- by foxnews
- 16 Jan 2025
"Spencer was like, 'Grab anything you want to keep,' and I was like, 'How do you choose?' My brain actually stopped working because I was so overwhelmed with so many things you can't replace. So I grabbed my kids' teddy bears," Montag said through tears.
The couple say their home and possessions were uninsured, and noted they were one of many Southern California residents who were dropped from their policy.
As Montag explained to the outlet, "We were 'house poor' as they call it. We have a house, and everything else is a hustle, is a grind, so we're definitely counting every dollar that we make."
"The fan support has been such a light in such a darkness for us, and it's life-changing," Montag said.
Not everyone was as kind in the comments on the couple's interview, however.
"Buy another house. Stop crying," one person wrote on "Good Morning America's" Instagram page.
"He's wearing a Heidi shirt," another wrote, calling it "shameless promotion during the worst imaginable tragedy, they'll never change sorry not sorry."
Many echoed this sentiment, saying, "This is so sad, but there's so many people that lost everything not just celebrities. come on people interview anybody but celebrities!!"

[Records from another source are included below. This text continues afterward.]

-- ==== Sys2Proof/Machine/Operands.lean ====
section
/-!
DEFINITION. Operand forms: what each word reads and writes (`Instr.info`), address streams, the queue sources and
destinations of R80, R83, R223 and R226, random bits, and the tests by which an engine waits for rows and room.
-/

namespace Sys2Proof.Machine

/-! ### What a word reads and writes -/

/-- Where a word's address comes from (R127, R175). -/
inductive AddrSrc where
  | none
  | reg (r : BitVec 5)
  | stream (n : BitVec 4)
  deriving DecidableEq, Repr

/-- AS and BA (R127). -/
def addrOf (as : BitVec 1) (ba : BitVec 5) : AddrSrc := if as = 0 then .reg ba else .stream (ba.setWidth 4)

/-- The queues D, D + 1, … of a multi-plane transfer, one for each bit of QM (R127, R185). -/
def planeQueues (d : BitVec 5) (qm : BitVec 4) : List (BitVec 5) :=
  (List.range (popCount 4 qm.toNat)).map fun k => d + BitVec.ofNat 5 k

/-- The operands of a word: scalar sources in the order they are captured, the address, the scalar and predicate
destinations, the stream, loop level and CSR it reads or writes (R336), its vector sources (peek bit and queue, an
accumulated destination last, R224), destination queues and rows per destination, index and weight queues, lane
masks, scale queue destination, random rows, and lane-pool width (R222). -/
structure Info where
  srcs : List (BitVec 5) := []
  addr : AddrSrc := .none
  dst : Option (BitVec 5) := none
  psrc : List (BitVec 4) := []
  pdst : Option (BitVec 4) := none
  strR : Option (BitVec 4) := none
  strW : Option (BitVec 4) := none
  lvW : Option (BitVec 3) := none
  csrR : Option Nat := none
  csrW : Option Nat := none
  vsrc : List (Bool × BitVec 5) := []
  vdst : List (BitVec 5) := []
  rows : Nat := 1
  acc : Bool := false
  idxq : Option (BitVec 5) := none
  wq : Option (BitVec 5) := none
  mr : List (BitVec 3) := []
  mw : Option (BitVec 3) := none
  kdst : Option (BitVec 3) := none
  rq : Bool := false
  width : Nat := 0
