-- ==== Sys2Proof/Machine/Memory.lean ====
section
/-!
DEFINITION. Memory as a word meets it: the caches and the copies they hold (R254 to R260, R272 to R275, R398), the groups and
counts of the two tiers (R263 to R269), requests to homes on other peers (R282, R286, R377), the walk and the checks of R353,
rows of plane elements (R178, R185), and tensor handles (R44 to R47, R186).
-/

namespace Sys2Proof.Machine

/-! ### Lines and copies -/

/-- The 128-byte line of an address (R255). -/
def lineOf (a : Nat) : Nat := a / 128

/-- Scratchpad and CSR windows are held in no cache (R254). -/
def uncached (a : Nat) : Bool := decide (0x1F0000000000 ≤ a % 2 ^ 45)

/-- An address of the CSR windows (R41). -/
def inCsr (a : Nat) : Bool := decide (0x1F8000000000 ≤ a % 2 ^ 45)

/-- Whether stack `t` is the home of an address (R40): other homes are reached over the fabric. -/
def nearAt (t a : Nat) : Bool := ownFpa a && stackAt a == t

/-- The lines that bytes a to a + n − 1 touch. -/
def linesOf (a n : Nat) : List Nat := if n = 0 then [] else (List.range ((a + n - 1) / 128 - a / 128 + 1)).map fun i => a / 128 + i

/-- The lines that byte ranges touch, each once. -/
def linesIn (l : List (Nat × Nat)) : List Nat := (l.flatMap fun r => linesOf r.1 r.2).dedup

/-- The 32-bit words of a line that bytes a to a + n − 1 touch. -/
def wordMask (line a n : Nat) : BitVec 32 :=
  BitVec.ofNat 32 ((List.range 32).foldl (fun m w =>
    if a < line * 128 + 4 * w + 4 ∧ line * 128 + 4 * w < a + n then m + 2 ^ w else m) 0)

/-- The words of a line that byte ranges touch. -/
def wordsIn (line : Nat) (l : List (Nat × Nat)) : BitVec 32 := l.foldl (fun m r => m ||| wordMask line r.1 r.2) 0

/-- The copy of a line that stack `t` holds. -/
def State.copyOf (s : State) (t line : Nat) : Option RLine := (s.stack t).remote.find? fun l => l.line == line

/-- Byte `o` of a copy. -/
def RLine.byte (l : RLine) (o : Nat) : Byte := BitVec.ofNat 8 (fld l.data (8 * o) 8)

/-- A copy with byte `o` written. -/
def RLine.put (l : RLine) (o : Nat) (v : Byte) : RLine := { l with data := setFld l.data (8 * o) 8 v.toNat }

/-- A copy without the words of a mask; none when no word is left. -/
def RLine.without (l : RLine) (m : BitVec 32) : Option RLine :=
  if l.valid &&& ~~~m = 0 then none else some { l with valid := l.valid &&& ~~~m, dirty := l.dirty &&& ~~~m }

/-- An L1's line without the words of a mask; none when no word is left. -/
def L1Line.without (l : L1Line) (m : BitVec 32) : Option L1Line :=
  if l.valid &&& ~~~m = 0 then none else some { l with valid := l.valid &&& ~~~m, dirty := l.dirty &&& ~~~m }

/-- Whether the L1 of a core holds a line. -/
def Core.hasLine (c : Core) (line : Nat) : Bool := c.l1.any fun x => x.line == line

/-- An L1's lines with line `line` changed. -/
def changeLine (line : Nat) (f : L1Line → Option L1Line) (l : List L1Line) : List L1Line :=
  l.filterMap fun x => if x.line = line then f x else some x

/-- The L1s of a stack with a line changed, that of one core apart. -/
def State.changeL1 (s : State) (t line : Nat) (but : Option Nat) (f : L1Line → Option L1Line) : State :=
  { s with cores := s.cores.map fun (n, c) =>
      if stackOf n = t ∧ some n ≠ but ∧ c.hasLine line = true then (n, { c with l1 := changeLine line f c.l1 }) else (n, c) }

/-- Whether anything of a line stands in the copies of stack `t`. -/
def State.holdsLine (s : State) (t line : Nat) : Bool :=
  (s.copyOf t line).isSome || (s.stack t).bad.contains line || s.cores.any fun c => stackOf c.1 == t && c.2.hasLine line

/-- Words of a line dropped from a stack's copies (R255, R398), with the mark of a line that came poisoned. -/
def State.dropWords (s : State) (t line : Nat) (m : BitVec 32) : State :=
  if s.holdsLine t line then
    (s.updStack t fun x =>
      { x with remote := x.remote.filterMap fun l => if l.line = line then l.without m else some l
               bad := x.bad.filter fun l => l != line }).changeL1 t line none fun x => x.without m
  else s

/-- A line's copy replaced, or added. -/
def State.setCopy (s : State) (t : Nat) (c : RLine) : State :=
  s.updStack t fun x =>
    { x with remote := if x.remote.any (fun l => l.line == c.line) then x.remote.map (fun l => if l.line = c.line then c else l)
                       else x.remote ++ [c] }

/-- Bytes of a word mask of a line. -/
def maskWords (m : BitVec 32) : List Nat := (List.range 32).filter fun w => m.getLsbD w

/-! ### The two tiers (R263, R264, R270, R365) -/

/-- Whole 64 KiB pages of the populated fast tier (R263). -/
def groupCount : Nat := 1464843

/-- The congruence group and home page of a local physical address (R263). -/
def homePage (l : Nat) : Option (Nat × Nat) :=
  if l < groupCount * 65536 then some (l / 65536, 0)
  else if 0x20000000000 ≤ l ∧ l < 0x20000000000 + 15 * groupCount * 65536 then
    some ((l - 0x20000000000) / 65536 % groupCount, (l - 0x20000000000) / 65536 / groupCount + 1)
  else none

/-- The remap table begins here (R264). -/
def remapBase : Nat := 0x16588B0000

/-- A group's remap entry at reset: home page 0 in the fast slot, pinned where the remap table lies (R264). -/
def Remap.reset (g : Nat) : Remap :=
  { cnt := Vector.replicate 16 0, pin := decide (remapBase ≤ g * 65536), cmp := 0, res := 0 }

/-- A group's remap entry. -/
def Stack.remapOf (t : Stack) (g : Nat) : Remap := assocGet g (Remap.reset g) t.remap

/-- The 16 bytes of a remap entry (R264). -/
def Remap.word (r : Remap) : Nat :=
  r.res.toNat + 2 ^ 48 * r.cmp.toNat + (if r.pin then 2 ^ 63 else 0) +
    2 ^ 64 * r.cnt.toList.foldr (fun c acc => c.toNat + 16 * acc) 0

/-- A byte at its place in this package; the remap table reads as its entries (R264). DESIGN CHOICE (log 68): what a store, a `WRITE`
or an engine puts into the table's own bytes is kept and never read, so that only the swap engine and the firmware change an
entry. -/
def State.memByte (s : State) (a : Nat) : Byte :=
  let l := a % 2 ^ 45
  if remapBase ≤ l ∧ l < remapBase + 16 * groupCount then
    BitVec.ofNat 8 (((s.stack (stackAt a)).remapOf ((l - remapBase) / 16)).word / 2 ^ (8 * ((l - remapBase) % 16)))
  else readByte a s.mem

/-- Whether the page of an own address lies in the pool: a capacity slot, or a shared region (R264, R271). -/
def State.inPool (s : State) (a : Nat) : Bool :=
  let l := a % 2 ^ 45
  match homePage l with
  | some (g, k) => ((s.stack (stackAt a)).remapOf g).res.toNat != k
  | none => decide (0x20000000000 ≤ l) && decide (l < 0x40000000000)
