-- ==== Sys2Proof/Machine/Save.lean ====
section
/-!
DEFINITION. The firmware's common part (R309, R310, R314), the end of contexts (R52, R53, R61), KILL (R329, R370, R372),
and pre-emption and replay (R62, R63, R221, R328).
-/

namespace Sys2Proof.Machine

/-! ### Commands (R309, R310, R314) -/

/-- A firmware command executes (R310); a package that has not booted takes none (R315). Its answer tells its peer by `q`. -/
def command (_q : HostCmd) (f : State → State) (s : State) : Out1 := .next (if s.fw.up then f s else s)

/-- A command ends with a status, a result and data, once everything that it has written has performed at system scope (R310); the
translations of an address space that it changes are dropped then, too (R34, R43). -/
def State.finishDrop (s : State) (q : HostCmd) (cmd st res : Nat) (data : List Byte) (drop : Option Nat) : State :=
  if s.firmOut then { s with fw := { s.fw with waiting := s.fw.waiting ++ [.writes q cmd st res data drop] } }
  else s.complete q cmd st res data

/-- A command ends that changes no translation. -/
def State.finish (s : State) (q : HostCmd) (cmd st res : Nat) (data : List Byte) : State := s.finishDrop q cmd st res data none

/-- A command waits, and executes again later. -/
def State.waitAgain (s : State) (i : Instr) : State := { s with fw := { s.fw with waiting := s.fw.waiting ++ [.again i] } }

/-- The package core number of a core of this package (R14): 8 stacks of 192. -/
def coreExists (n : Nat) : Bool := decide (n < 1536)

/-- Whether a context exists and has not retired (R314). -/
def State.alive (s : State) (n k : Nat) : Bool :=
  coreExists n && (match (s.ctx n k).st with
    | .free => false | .reserved => false | .retired => false | .done => false | _ => true)

/-! ### The end of contexts (R52, R53, R61) -/

/-- Whether a context holds back its launch's resources on its core (R52): Ready, Current, Blocked, Saving or Saved, or its `RETIRE`
may still be undone, its bundle not having retired (DEDUCED from R323, log 54). -/
def Ctx.holds (x : Ctx) : Bool :=
  match x.st with
  | .ready => true | .current => true | .blocked _ => true | .saving => true | .saved => true
  | .retired => !x.killed && !x.ckpts.isEmpty
  | _ => false

/-- Whether a context belongs to a launch. -/
def Ctx.ofLaunch (x : Ctx) (l : Nat) : Bool := match x.bnd with | some b => b.launch == l | none => false

/-- A slot that has returned: its registers stand as the context left them until the next start (R49, R300, R308), and the endpoints whose
spill spaces hold words, which follow those sent, as long as the launch lives (R373). -/
def Ctx.vacate (x : Ctx) : Ctx :=
  let spills := x.chans.toList.any fun c => !c.spill.isEmpty
  { Ctx.reset with
    seq := x.seq, arch := x.arch, was := if spills then x.bnd.map (·.launch) else none
    chans := if spills then vmap (fun (c : Chan) => if c.spill.isEmpty then Chan.reset else c) x.chans else Ctx.reset.chans }

/-- Whether a launch has a context on a core that holds back its resources (R52). -/
def Core.keeps (c : Core) (l : Nat) : Bool := c.ctxs.toList.any fun x => x.ofLaunch l && x.holds

/-- Whether a retired context has returned its slot, pool and flag bits, none of its launch's on the core being active (R52), while
words of it still run (log 54). -/
def Core.returned (c : Core) (x : Ctx) : Bool := x.st == .retired && (match x.bnd with | some b => !c.keeps b.launch | none => true)

/-- The slots, pools and flag bits of a launch on a core return once none of its contexts there is active (R52). A context
whose earlier words still run after its `RETIRE` holds back nothing (`Core.returned`), and its registers stand for those words until
it ends (R53, log 54). -/
def Core.releaseLaunch (c : Core) (l : Nat) : Core :=
  if c.keeps l then c
  else { c with ctxs := vmap (fun (x : Ctx) => if x.ofLaunch l && x.st != .retired then x.vacate else x) c.ctxs }

/-- A domain object once the launches of a list have ended (R370): it goes with its launch; a fabric set's object stays at its home as
long as it has members of other packages and is whole. -/
def Dom.after_ (d : Dom) (dead : List Nat) : Option Dom :=
  let gone := dead.contains d.launch || d.launch == 65536
  if !gone then some d
  else if d.fset.isSome && d.mbr != 0 && d.broken.isNone then some { d with launch := 65536 }
  else none

/-- The endpoints of a returned slot are gone with the launch of which they were (R373). -/
def Ctx.forgetSpill (x : Ctx) (dead : List Nat) : Ctx :=
  match x.was with | some l => if dead.contains l then { x with chans := Ctx.reset.chans, was := none } else x | none => x
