-- ==== Sys2Proof/Machine/Domains.lean ====
section
/-!
DEFINITION. Domain objects (R58 to R61, R370, R371), channels as their messages reach them (R172 to R174, R288, R372,
R373, R376), broken waits (R368, R369) and cyclic waits (R374). A message that names an object of another package is
that object's answer to a context of this one: a release, whose phase stands above the object's index, an increment
handled, or a break (log 16).
-/

namespace Sys2Proof.Machine

/-! ### Domain objects -/

/-- A domain object of this package changed. -/
def State.updDom (s : State) (o : DomRef) (f : Dom → Dom) : State :=
  s.updStack o.peer fun t => { t with doms := t.doms.map fun d => if d.1 = o.obj then (d.1, f d.2) else d }

/-- Whether the object is held by this package. -/
def domOwn (o : DomRef) : Bool := o.peer / 8 == Config.pkg

/-- A message from the unit that holds an object to the peer of a context (DESIGN CHOICE of class and weight, log 67). -/
def State.fromDom (s : State) (o : DomRef) (peer : Nat) (i : Instr) : State := s.send (o.peer % 8) 0 1 peer (.event i)

/-- PAR of level `lv` (R59). -/
def Arch.setPar (a : Arch) (lv : BitVec 3) (ph : Bool) : Arch :=
  let par (d : Dword) : Dword := if fld d 0 3 = lv.toNat then setFld d 3 1 (if ph then 1 else 0) else d
  { a with csr := { a.csr with dml := vmap par a.csr.dml } }

/-- A context of this package whose `SYNCD` waits on object `o` goes on: PAR, the acquire of its level, Ready (R60). -/
def State.releaseOwn (s : State) (o : DomRef) (ph : Bool) (n k : Nat) : State :=
  match (s.ctx n k).syncs.find? fun w => w.obj == o && w.sent with
  | none => s
  | some w =>
      let s1 : State := s.updCtx n k fun x =>
        let y := x.changeAll fun a => a.setPar w.lv ph
        if x.sync = some w then { y.wakeFrom .sync with sync := none }
        else { (if x.sync.isNone then y.wakeFrom .sync else y) with outer := none }
      if w.lv.toNat < 4 then s1
      else (s1.acquire (stackOf n) w.lv.toNat).updCore n fun c =>
        c.updCtx k fun x => { x with acqUntil := c.time + Config.latAcquire }

/-- Every waiter of an object released, into phase `ph`. -/
def State.releaseAll (s : State) (o : DomRef) (ph : Bool) : List CtxRef → State
  | [] => s
  | w :: r =>
    (if refOwn w then s.releaseOwn o ph (refCore w) w.ctx
     else s.fromDom o w.peer (.domainArrival { o with obj := o.obj + (if ph then 4096 else 0) } w)).releaseAll o ph r

/-- The phase flips once every active member has arrived; a broken object never flips (R60, R61, R370). -/
def State.settleDom (s : State) (o : DomRef) : State :=
  match s.domAt o with
  | none => s
  | some d =>
    if d.arr = d.mbr ∧ d.arr ≠ 0 ∧ d.broken = none then
      (s.updDom o fun d => { d with arr := 0, ph := !d.ph, waiters := [] }).releaseAll o (!d.ph) d.waiters
    else s

/-- A waiter of a broken object is told (R370). -/
def State.tellBroken (s : State) (o : DomRef) (why : BreakWhy) (lvl : Nat) (w : CtxRef) : State :=
  if refOwn w then
    s.after 0 (.brokenWait (refCore w) w.ctx (brokenStatus why (if why.kind = 1 ∨ why.kind = 4 then lvl else 0) 0 0))
  else s.fromDom o w.peer (.domainBreakNotice o why)

/-- `DOMAIN_ARRIVAL` (R60): counted at its object; an answer from another package's object releases its waiter. DESIGN CHOICE (log 58):
one that reaches its home before the object stands there, or after it has gone, is lost. -/
def execDomainArrival (o : DomRef) (who : CtxRef) (s : State) : Out1 :=
  .next (if domOwn o then
      match s.domAt o with
      | none => s
      | some d =>
        let s1 := (s.updDom o fun d => { d with arr := d.arr + 1, waiters := d.waiters ++ [who] }).settleDom o
        match d.broken with
        | some why => s1.tellBroken o why d.lvl.toNat who
        | none => s1
    else if refOwn who then
      s.releaseOwn { o with obj := o.obj % 4096 } (decide (4096 ≤ o.obj)) (refCore who) who.ctx
    else s)

/-- An increment has been handled: the new context and the one that forked it count it off (R61). -/
def State.incDone (s : State) (n k : Nat) : State :=
  let p := (s.ctx n k).parent
  (s.updCtx n p fun x => { x with incs := x.incs - 1 }).updCtx n k fun x => { x with incs := x.incs - 1 }

/-- `MBR_CHANGE` (R61). DESIGN CHOICE (log 58): one that finds no object at its home changes nothing. -/
def execMbrChange (o : DomRef) (inc : Bool) (who : CtxRef) (s : State) : Out1 :=
  .next (if domOwn o then
      let s1 := s.updDom o fun d => { d with mbr := if inc then d.mbr + 1 else d.mbr - 1 }
      if inc then (if refOwn who then s1.incDone (refCore who) who.ctx else s1.fromDom o who.peer (.mbrChange o true who))
      else s1.settleDom o
    else if inc && refOwn who then s.incDone (refCore who) who.ctx
    else s)

/-- The members of an object that a KILL has ended and that still stand in this package. -/
def State.killedMembers (s : State) (o : DomRef) : Nat :=
  s.cores.foldl (fun t c => t + (c.2.ctxs.toList.filter fun x => x.killed && x.arch.domains.contains o).length) 0

/-- The contexts of this package that wait on an object. -/
def State.waitersOn (s : State) (o : DomRef) : List CtxRef :=
  s.cores.flatMap fun c => ([0, 1, 2, 3].filter fun k => (c.2.ctx k).syncs.any fun w => w.obj == o).map fun k => ctxRef c.1 k

/-- An object of this package marked broken, unless a KILL leaves it no member (R370). -/
def State.breakDom (s : State) (o : DomRef) (why : BreakWhy) : State :=
  match s.domAt o with
  | none => s
  | some d =>
    if d.broken.isSome || (why.kind == 1 && decide (d.mbr ≤ s.killedMembers o)) then s
    else d.waiters.foldl (fun s w => s.tellBroken o why d.lvl.toNat w) (s.updDom o fun d => { d with broken := some why })

/-- A notice of a killed context has been handled in the package of peer `p` (R371, R372). -/
def State.noticeDone (s : State) (why : BreakWhy) (p : Nat) : State := { s with told := s.told.erase (why.party, p) }

/-- `DOMAIN_BREAK_NOTICE` (R370, R371): an object that has handled the notice of a context killed in another package answers it. -/
def execDomainBreakNotice (o : DomRef) (why : BreakWhy) (s : State) : Out1 :=
  .next (if domOwn o then
      (if why.kind = 1 ∧ refOwn why.party = false then (s.breakDom o why).fromDom o why.party.peer (.domainBreakNotice o why) else s.breakDom o why)
    else
      let s0 := s.noticeDone why o.peer
      let s1 := if s0.farBroken.any fun b => b.1 == o then s0 else { s0 with farBroken := s0.farBroken ++ [(o, why)] }
      (s.waitersOn o).foldl (fun s w =>
        s.tellBroken o why (match (s.ctx (refCore w) w.ctx).syncs.find? fun x => x.obj == o with | some x => x.lv.toNat | none => 0)
          w) s1)

/-! ### Broken waits (R368, R369) -/

/-- A context whose wait at level `lv` has ended broken: its arrival stays counted (R368). -/
def Ctx.dropSync (x : Ctx) (lv : Nat) : Ctx :=
  let left (w : Option SyncWait) : Option SyncWait := w.filter fun w => w.lv.toNat != lv
  { x with sync := left x.sync, outer := left x.outer }

/-- `BROKEN_WAIT`: a context with LEAVE = 1 takes cause 66; with LEAVE = 0 it waits on. A cyclic wait and a failed network
take it under either. -/
def execBrokenWait (n k : Nat) (status : BitVec 64) (s : State) : Out1 :=
  let kind := fld status 60 4
  let leave := (s.ctx n k).arch.csr.syncmode.getLsbD 1
  .next (if s.alive n k && (leave || kind == 3 || kind == 5) then
      (if kind = 1 ∨ (kind = 4 ∧ fld status 57 3 ≠ 0) then s.updCtx n k fun x => x.dropSync (fld status 57 3) else s).raiseAsync n k 66
        status
    else s)

/-! ### Channels -/

/-- An endpoint of a context of this package changed. -/
def State.updChan (s : State) (e : EndRef) (f : Chan → Chan) : State :=
  s.updCtx (refCore e.who) e.who.ctx fun x => x.setChan e.ep (f (x.chan e.ep))

/-- A change at an endpoint presents the blocked bundle again (R56, R174). -/
def State.chanWake (s : State) (e : EndRef) : State := s.updCtx (refCore e.who) e.who.ctx fun x => x.wakeFrom .channel

/-- Words that stand early and have become the next, in order (R376). -/
def Chan.takeEarly : Nat → Chan → Chan
  | 0, x => x
  | fuel + 1, x =>
    match x.early.find? fun w => w.1 == x.rnum with
    | none => x
    | some w => Chan.takeEarly fuel { x with recv := x.recv ++ [w.2], rnum := x.rnum + 1, early := x.early.filter fun v => v.1 != w.1 }

/-- A word placed by its number (R376). -/
def Chan.place (x : Chan) (num : BitVec 5) (word : Dword) : Chan :=
  Chan.takeEarly 32 { x with early := x.early ++ [(num, word)] }

/-- `CHANNEL_WORD` (R174, R288, R376): placed in the receive queue; a word for an endpoint that is not bound to its sender is not
kept (R172). -/
def execChannelWord (e : ChanEnds) (num : BitVec 5) (word : BitVec 64) (s : State) : Out1 :=
  .next (if ((s.ctx (refCore e.to_.who) e.to_.who.ctx).chan e.to_.ep).bound = some e.by_ then
      (s.updChan e.to_ fun x => x.place num word).chanWake e.to_
    else s)

/-- `CHANNEL_ACKNOWLEDGEMENT` (R174, R284, R373): the send count falls, and the oldest spilled word goes in the word's place. -/
def execChannelAcknowledgement (a : Arrival) (s : State) : Out1 :=
  let e := cellEnd a.cell
  let n := refCore e.who
  let k := e.who.ctx
  let x := (s.ctx n k).chan e.ep
  let s1 := s.updChan e fun x => { x with sent := x.sent - 1, spill := x.spill.drop 1 }
  .next (if !a.room then s.refuse a.cell else (match x.spill with | [] => s1 | v :: _ => s1.sendWord n k e.ep v).chanWake e)

/-- An endpoint after a break notice (R372): with a dead reader nothing sent is awaited and later words are discarded; what
a dead writer sent stands. On an unreachable peer nothing is kept. -/
def Chan.broke (x : Chan) (why : BreakWhy) : Chan :=
  if why.kind = 2 then { x with sent := 0, spill := [], broken := some why, deadReader := true }
  else { x with sent := 0, spill := [], recv := [], early := [], broken := some why }

/-- An endpoint of this package after a break notice. -/
def State.breakEnd (s : State) (e : EndRef) (why : BreakWhy) : State :=
  match ((s.ctx (refCore e.who) e.who.ctx).chan e.ep).bound with
  | none => s
  | some b => if b.who = why.party then (s.updChan e fun x => x.broke why).chanWake e else s

/-- `CHANNEL_BREAK_NOTICE` (R372): that of a context killed in another package is answered there. -/
def execChannelBreakNotice (e : EndRef) (why : BreakWhy) (s : State) : Out1 :=
  .next (if !refOwn e.who then s.noticeDone why e.who.peer
    else if why.kind = 2 ∧ refOwn why.party = false then
      (s.breakEnd e why).send (e.who.peer % 8) 0 1 why.party.peer (.event (.channelBreakNotice e why))
    else s.breakEnd e why)

/-! ### Cyclic waits (R374) -/

/-- A probe along the wait of a context. -/
def State.sendProbe (s : State) (n k : Nat) (p : CtxRef) (hops stamp : Nat) : State :=
  match (s.ctx n k).on with
  | none => s
  | some (rd, ep) =>
    match ((s.ctx n k).chan ep).bound with
    | none => s
    | some b => s.sendFrom n k b.who.peer (.event (.probeReceive b.who { orig := p, reader := rd, ep := b.ep, hops := hops, stamp := stamp }))

/-- `PROBE_SEND`. -/
def execProbeSend (n k : Nat) (s : State) : Out1 :=
  .next ((s.updCtx n k fun x => { x with probe := 0 }).sendProbe n k (ctxRef n k) 1 (s.ctx n k).shown)

/-- Whether a context hands a probe on: it is blocked on a channel, and no word of its own is under way to a reader that
asks. -/
def Ctx.passes (x : Ctx) (pr : Probe) : Bool :=
  x.st == .blocked .channel &&
  (!pr.reader || ((x.chan pr.ep).sent == 0 && (x.chan pr.ep).spill.isEmpty))

/-- `PROBE_RECEIVE`. -/
def execProbeReceive (dest : CtxRef) (pr : Probe) (s : State) : Out1 :=
  let n := refCore dest
  let k := dest.ctx
  let x := s.ctx n k
  .next (if pr.orig = dest then
      (if x.st = .blocked .channel ∧ x.shown = pr.stamp then
        match x.on with
        | none => s
        | some (_, ep) =>
          (match (x.chan ep).bound with
           | none => s
           | some b => s.raiseAsync n k 66 (brokenStatus { kind := 3, party := b.who } 0 ep 0))
       else s)
    else if x.passes pr && decide (pr.hops < 256) then s.sendProbe n k pr.orig (pr.hops + 1) pr.stamp
    else s)

end Sys2Proof.Machine
end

"They are so different now. Humble & relatable!" one person said.
"Me being Spencer and Heidi's biggest fan was not on 2025 BINGO card but here we are," added another.
"It's a place that you love, that you live, that's a refuge from the world and to have that be gone is a really difficult concept to continue to daily deal with," Montag said as she teared up again.
"I feel like a ghost. I don't have a single photo now before an iPhone existed," Pratt said. "I don't have any of the dumb little things that are on your shelves. They're all gone. Not a single, nothing."